Zhou claimed that farmers would mitigate this damage through “makeup planting” late in the season and claimed that the floods could “boost the harvest.”

“China’s food security will not be threatened by floods this year,” Zhou affirmed.

The government campaign urging citizens to save food appears to contradict Zhou’s confidence. In remarks on Tuesday, Xi Jinping urged his subjects to embrace “thrift.”

A customer buys vegetables at a supermarket in Handan in China’s northern Hebei province on August 10, 2020.  China’s consumer inflation edged up in July, official data showed on August 10, partly because of rising food prices from flood-related disruptions and as the country recovers from the coronavirus outbreak. (STR/AFP via Getty Images)

“It is necessary to further enhance public awareness of the issue, effectively cultivate thrifty habits and foster a social environment where waste is shameful and thriftiness is applaudable,” Xi reportedly said.

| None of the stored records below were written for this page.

/-! ## Translation -/

/-- An entry that the search of a TLB found stands at its index. -/
theorem State.tlbHits_entry {s : State} {instr : Bool} {va : Word} {e : TlbEntry} {i : Nat} (h : (e, i) ∈ s.tlbHits instr va) :
    ∃ hi : i < 64, (s.tlb instr)[i] = e := by
  simp only [State.tlbHits, List.mem_filter] at h
  obtain ⟨hi, he⟩ := List.mem_zipIdx' h.1
  simp only [List.length_take, Vector.length_toList] at hi
  refine ⟨by omega, ?_⟩
  simpa using he.symm

/-- Clearing the Accessed bit of an entry that was found. -/
theorem State.age_checked {s : State} {instr : Bool} {va : Word} {e : TlbEntry} {i : Nat} (h : (e, i) ∈ s.tlbHits instr va) :
    OnlyChecked s (s.setTlbEntry instr i { e with a := false }) := by
  obtain ⟨hi, he⟩ := State.tlbHits_entry h
  unfold State.setTlbEntry
  rw [dif_pos hi]
  by_cases hu : usesItlb s.cfg instr = true
  · rw [if_pos hu]
    simp only [State.tlb, hu, if_true] at he
    exact ⟨_, s.mmu.dtlb, s.freeIdx, rfl, Aged.set hi he, Aged.refl _⟩
  · rw [if_neg hu]
    simp only [State.tlb, hu] at he
    exact ⟨s.mmu.itlb, _, s.freeIdx, rfl, Aged.refl _, Aged.set hi he⟩

theorem translatePaged_leaves (k : Access) (priv : Bool) (va : Word) (s : State) : (translatePaged k priv va s).Leaves (OnlyChecked s) := by
  unfold translatePaged
  simp only
  split
  · exact OnlyChecked.refl s
  · rename_i e i he
    have := State.age_checked (s := s) (e := e) (i := i) (instr := k == .fetch) (va := va) (by rw [he]; simp)
    split
    · exact this
    · cases k
      · exact this
      · simp only; split
        · exact this
        · split <;> exact this
      · simp only; split <;> exact this
  · exact OnlyChecked.refl s

theorem translateMmu_leaves (k : Access) (priv : Bool) (va : Word) (s : State) : (translateMmu k priv va s).Leaves (OnlyChecked s) := by
  unfold translateMmu
  simp only
  have paged := translatePaged_leaves k priv va s
  repeat' split
  all_goals first | exact paged | exact OnlyChecked.refl s

theorem checkMpu_leaves (k : Access) (priv : Bool) (va : Word) (s : State) : (checkMpu k priv va s).Leaves (OnlyChecked s) := by
  unfold checkMpu
  simp only
  repeat' split
  all_goals first | exact OnlyChecked.refl s | exact OnlyChecked.drawFree s 1

theorem translate_leaves (k : Access) (priv : Bool) (va : Word) (s : State) : (translate k priv va s).Leaves (OnlyChecked s) := by
  unfold translate
  split
  · exact OnlyChecked.refl s
  · exact translateMmu_leaves k priv va s
  · exact translateMmu_leaves k priv va s
  · exact checkMpu_leaves k priv va s

theorem translateAll_leaves (k : Access) (priv : Bool) (ts : List (Word × Nat)) (s : State) :
    (translateAll k priv ts s).Leaves (OnlyChecked s) := by
  induction ts generalizing s with
  | nil => exact OnlyChecked.refl s
  | cons p ts ih =>
    obtain ⟨va, n⟩ := p
    have h := translate_leaves k priv va s
    rw [translateAll]
    cases hr : translate k priv va s with
    | raise e s1 => rw [hr] at h; exact h
    | ok pa s1 =>
      rw [hr] at h
      have h2 := ih s1
      simp only [Res.bind]
      cases hr2 : translateAll k priv ts s1 with
      | raise e s2 => rw [hr2] at h2; exact OnlyChecked.trans h h2
      | ok ps s2 => rw [hr2] at h2; exact OnlyChecked.trans h h2

/-- The checks of an access leave Accessed bits and free values. -/
theorem checkAccess_leaves (k : Access) (priv : Bool) (kind : LsKind) (n : Nat) (va : Word) (s : State) :
    (checkAccess k priv kind n va s).Leaves (OnlyChecked s) := by
  unfold checkAccess
  split
  · exact OnlyChecked.refl s
  · exact (translateAll_leaves k priv _ s).ofAddress va

/-- Translation raises events that carry the address it was asked for. -/
theorem translate_raises {k : Access} {priv : Bool} {va : Word} {s s1 : State} {e : Event} (h : translate k priv va s = .raise e s1) :
    e.failingAddress = some va := by
  have miss : (missEvent k va).failingAddress = some va := by cases k <;> rfl
  have protection : (protectionEvent k va).failingAddress = some va := by cases k <;> rfl
  have paged : ∀ {e s1}, translatePaged k priv va s = .raise e s1 → e.failingAddress = some va := by
    intro e s1 h
    unfold translatePaged at h
    simp only at h
    split at h
    · cases h; exact miss
    · cases k <;> simp only at h <;> (repeat' split at h) <;> cases h <;> exact protection
    · cases h; rfl
  have mmu : translateMmu k priv va s = .raise e s1 → e.failingAddress = some va := by
    intro h
    unfold translateMmu at h
    simp only at h
    repeat' split at h
    all_goals first | exact paged h | (cases h <;> exact protection)
  unfold translate at h
  split at h
  · cases h
  · exact mmu h
  · exact mmu h
  · unfold checkMpu at h
    simp only at h
    repeat' split at h
    all_goals (cases h <;> first | exact miss | exact protection | rfl)

/-- An event of a data access carries the effective address, whichever part of the access failed (R261). -/
theorem checkAccess_raises {k : Access} {priv : Bool} {kind : LsKind} {n : Nat} {va : Word} {s s1 : State} {e : Event}
    (h : checkAccess k priv kind n va s = .raise e s1) : e.failingAddress = some va := by
  have all : ∀ (ts : List (Word × Nat)) (s : State) {e s1}, translateAll k priv ts s = .raise e s1 → e.failingAddress.isSome := by
    intro ts
    induction ts with
    | nil => intro s e s1 h; cases h
    | cons p ts ih =>
      intro s e s1 h
      rw [translateAll] at h
      cases ht : translate k priv p.1 s with
      | raise e' s' => rw [ht] at h; cases h; simp [translate_raises ht]
      | ok r s' =>
        rw [ht] at h
        simp only [Res.bind] at h
        cases hr : translateAll k priv ts s' with
        | raise e' s'' => rw [hr] at h; cases h; exact ih s' hr
        | ok ps s'' => rw [hr] at h; cases h
  unfold checkAccess at h
  split at h
  · cases h; cases k <;> rfl
  · rename_i ts _
    cases hr : translateAll k priv ts s with
    | ok ps s' => rw [hr] at h; cases h
    | raise e' s' =>
      rw [hr] at h
      cases h
      have := all ts s hr
      rw [Event.ofAddress_failingAddress]
      cases he : e'.failingAddress with
      | none => rw [he] at this; cases this
      | some a => rfl

theorem checkAccess_accessed (k : Access) (priv : Bool) (kind : LsKind) (n : Nat) (va : Word) (s : State) :
    (checkAccess k priv kind n va s).Leaves (Accessed s) :=
  (checkAccess_leaves k priv kind n va s).mono (fun _ h => h.accessed)

/-! ## Data accesses -/

theorem readChecked_accessed (ps : List (Word × Nat)) (s : State) : Accessed s (readChecked ps s).2 := by
  unfold readChecked
  split
  · exact Accessed.noteBusError s _
  · exact readTurns_accessed ps s

theorem writeChecked_accessed (ps : List (Word × Nat)) (bs : List Byte) (s : State) : Accessed s (writeChecked ps bs s) := by
  unfold writeChecked
  split
  · exact Accessed.noteBusError s _
  · exact writeTurns_accessed ps bs s

theorem readLocked_accessed (ps : List (Word × Nat)) (s : State) : Accessed s (readLocked ps s).2 := by
  unfold readLocked
  split
  · exact Accessed.noteBusError s _
  · exact Accessed.refl s

theorem writeLocked_accessed (ps : List (Word × Nat)) (bs : List Byte) (s : State) : Accessed s (writeLocked ps bs s) := by
  unfold writeLocked
  split
  · exact Accessed.noteBusError s _
  · exact Accessed.write s ps bs

theorem load_accessed (kind : LsKind) (n : Nat) (conv : Word → Word) (va : Word) (s : State) : (load kind n conv va s).Leaves (Accessed s) := by
  refine (checkAccess_accessed ..).bind fun ps t => ?_
  have h := readChecked_accessed ps t
  split <;> rename_i e <;> rw [e] at h
  · exact h
  · exact h.trans (Accessed.drawFree _ 1)

theorem loadWord_accessed (kind : LsKind) (va : Word) (s : State) : (loadWord kind va s).Leaves (Accessed s) := load_accessed kind 4 id va s

theorem loadDouble_accessed (kind : LsKind) (va : Word) (s : State) : (loadDouble kind va s).Leaves (Accessed s) := by
  refine (checkAccess_accessed ..).bind fun ps t => ?_
  have h := readChecked_accessed ps t
  split <;> rename_i e <;> rw [e] at h
  · exact h
  · exact h.trans (Accessed.drawFree _ 2)

theorem store_accessed (kind : LsKind) (n : Nat) (va v : Word) (s : State) : (store kind n va v s).Leaves (Accessed s) :=
  (checkAccess_accessed ..).bind fun ps t => writeChecked_accessed ps _ t

theorem storeDouble_accessed (kind : LsKind) (va hi lo : Word) (s : State) : (storeDouble kind va hi lo s).Leaves (Accessed s) :=
  (checkAccess_accessed ..).bind fun ps t => writeChecked_accessed ps _ t

theorem swapWord_accessed (kind : LsKind) (va : Word) (f : Word → Word) (s : State) : (swapWord kind va f s).Leaves (Accessed s) := by
  refine (checkAccess_accessed ..).bind fun rs t => (checkAccess_accessed ..).bind fun ws u => ?_
  have h := readLocked_accessed rs u
  split <;> rename_i e <;> rw [e] at h
  · exact h.trans (writeLocked_accessed ws _ _)
  · exact (h.trans (Accessed.drawFree _ 1)).trans (writeLocked_accessed ws _ _)

theorem loadWords_accessed (kind : LsKind) (va : Word) (n : Nat) (s : State) : (loadWords kind va n s).Leaves (Accessed s) := by
  induction n generalizing va s with
  | zero => exact Accessed.refl s
  | succ n ih =>
    exact (loadWord_accessed ..).bind fun _ t => Res.Leaves.mono (Res.Leaves.bind (ih _ _) fun _ u => Accessed.refl u)
      fun _ => (Accessed.turnIfMore t n).trans

theorem storeWords_accessed (kind : LsKind) (ws : List (Word × Word)) (s : State) : (storeWords kind ws s).Leaves (Accessed s) := by
  induction ws generalizing s with
  | nil => exact Accessed.refl s
  | cons p ws ih => exact (store_accessed ..).bind fun _ t => (ih _).mono fun _ => (Accessed.turnIfMore t _).trans

theorem popWords_accessed (kind : LsKind) (va : Word) (n : Nat) (s : State) : (popWords kind va n s).Leaves (Accessed s) := by
  induction n generalizing va s with
  | zero => exact Accessed.refl s
  | succ n ih =>
    refine (checkAccess_accessed ..).bind fun ps t => ?_
    split
    · exact Accessed.refl t
    · exact Res.Leaves.mono (Res.Leaves.bind (ih _ _) fun _ u => Accessed.refl u)
        fun _ => ((readTurns_accessed ps t).trans (Accessed.turnIfMore _ n)).trans

theorem pushWords_accessed (sp : Word) (ws : List Word) (s : State) : (pushWords sp ws s).Leaves (Accessed s) := by
  induction ws generalizing sp s with
  | nil => exact Accessed.refl s
  | cons v vs ih =>
    refine (checkAccess_accessed ..).bind fun ps t => ?_
    split
    · exact Accessed.refl t
    · exact (ih _ _).mono (fun u h => (Accessed.write t ps _).trans h)

theorem pushSystem_accessed (va v : Word) (s : State) : (pushSystem va v s).Leaves (Accessed s) :=
  (checkAccess_accessed ..).bind fun ps t => writeChecked_accessed ps _ t

theorem loadEach_accessed (kind : LsKind) (vas : List Word) (s : State) : (loadEach kind vas s).Leaves (Accessed s) := by
  induction vas generalizing s with
  | nil => exact Accessed.refl s
  | cons va vas ih =>
    exact (loadWord_accessed ..).bind fun _ t => Res.Leaves.mono (Res.Leaves.bind (ih _) fun _ u => Accessed.refl u)
      fun _ => (Accessed.turnIfMore t _).trans

theorem storePair_accessed (va : Word) (rs : RegNo) (s : State) : (storePair va rs s).Leaves (Accessed s) := by
  unfold storePair
  split
  · exact storeDouble_accessed ..
  · exact (storeDouble_accessed ..).mono (fun _ h => (Accessed.drawFree s 2).trans h)

theorem storeCopPair_accessed (s : State) (kind : LsKind) (cp : BitVec 3) (crs : RegNo) (va : Word) :
    (s.storeCopPair kind cp crs va).Leaves (Accessed s) := by
  unfold State.storeCopPair
  split
  · exact storeDouble_accessed ..
  · exact (storeDouble_accessed ..).mono (fun _ h => (Accessed.drawFree s 2).trans h)

/-! ## Accesses that pass their checks and the bus -/

/-- The checks of a passing load leave what `OnlyChecked` says. -/
theorem Reads.checked {s s1 : State} {kind : LsKind} {n : Nat} {va : Word} {bs : List Byte} (h : Reads s kind n va bs s1) :
    OnlyChecked s s1 := by
  obtain ⟨ps, hc, -, -, -⟩ := h
  have := checkAccess_leaves .read s.privileged kind n va s
  rwa [hc] at this

theorem Reaches.checked {s s1 : State} {kind : LsKind} {n : Nat} {va : Word} {ps : List (Word × Nat)} (h : Reaches s kind n va ps s1) :
    OnlyChecked s s1 := by
  have := checkAccess_leaves .write s.privileged kind n va s
  rwa [h.1] at this

/-- Memory and the bus see the state before the checks. -/
theorem OnlyChecked.mem {s s1 : State} (h : OnlyChecked s s1) : s1.mem = s.mem := by
  obtain ⟨_, _, _, rfl, -, -⟩ := h; rfl

theorem OnlyChecked.now {s s1 : State} (h : OnlyChecked s s1) : s1.now = s.now := by
  obtain ⟨_, _, _, rfl, -, -⟩ := h; rfl

theorem OnlyChecked.undisturbed {s s1 : State} (h : OnlyChecked s s1) (hu : Undisturbed s) : Undisturbed s1 := by
  rw [Undisturbed, h.now]; exact hu

/-! ### Where nothing comes between -/

/-- A turn in which nobody acts changes nothing. -/
theorem Undisturbed.busTurn {s : State} (h : Undisturbed s) : s.busTurn = s := by
  have hn : { s.now with busBetween := s.now.busBetween.tail } = s.now := by
    rw [show s.now.busBetween = [] from h, List.tail_nil, ← show s.now.busBetween = [] from h]
  rw [State.busTurn, hn, show s.now.busBetween = [] from h]
  rfl

/-- Nor does it behind the last transfer. -/
theorem turnIfMore_same {s : State} {more : Nat} (h : more = 0 ∨ Undisturbed s) : s.turnIfMore more = s := by
  cases more with
  | zero => rfl
  | succ n =>
    obtain h | h := h
    · cases h
    · exact h.busTurn

theorem readTurns_whole {s : State} {ps : List (Word × Nat)} (h : ps.length ≤ 1 ∨ Undisturbed s) :
    readTurns s ps = (readTransfers s.mem ps, s) := by
  induction ps with
  | nil => rfl
  | cons p ps ih =>
    rw [readTurns, turnIfMore_same (h.imp_left fun hl => by simpa using hl), ih (h.imp_left fun hl => by simp at hl; simp [hl])]
    rfl

theorem writeTurns_whole {s : State} {ps : List (Word × Nat)} (h : ps.length ≤ 1 ∨ Undisturbed s) (bs : List Byte) :
    writeTurns s ps bs = { s with mem := writeTransfers s.mem ps bs } := by
  induction ps generalizing s bs with
  | nil => rfl
  | cons p ps ih =>
    let t : State := { s with mem := writeBytes s.mem p.1 (bs.take p.2) }
    have hs : t.turnIfMore ps.length = t := turnIfMore_same (h.imp (fun hl => by simpa using hl) id)
    exact (congrArg (writeTurns · ps _) hs).trans (ih (s := t) (h.imp (fun hl => by simp at hl; simp [hl]) id) _)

State media later added that the food waste campaign would explicitly target individuals who broadcast themselves eating large amounts of food on social media, an increasingly popular form of entertainment. The Communist Party, state reports asserted, would also pass unspecified laws to prevent Chinese people from wasting food.

Xi has spoken little about the floods in public, making only cursory appearances at bureaucratic meetings in Beijing to urge local Communist Party members to “brave” the natural disaster, without offering any specific policy. At press time, Xi has not visited any flood-affected areas or offered condolences to the families of the over 150 people missing or confirmed dead as a result of the flooding.

After a difficult July in which Chinese officials admitted that the world’s largest hydroelectric plant, the Three Gorges Dam, had become distorted under pressure from heightened water, the most severe rain has shifted to other parts of the country. Cities like central Wuhan, on the banks of the Yangtze, are slowly attempting to assess the damage of the floods.

Beijing, in the nation’s northeast, is facing what Xinhua called “torrential” rains this week. Sichuan province, on the other side of the country, was forced to evacuate tens of thousands of people this week as the rain began to batter the area on Monday. In Sichuan alone, authorities have documented 14 rivers overflowing.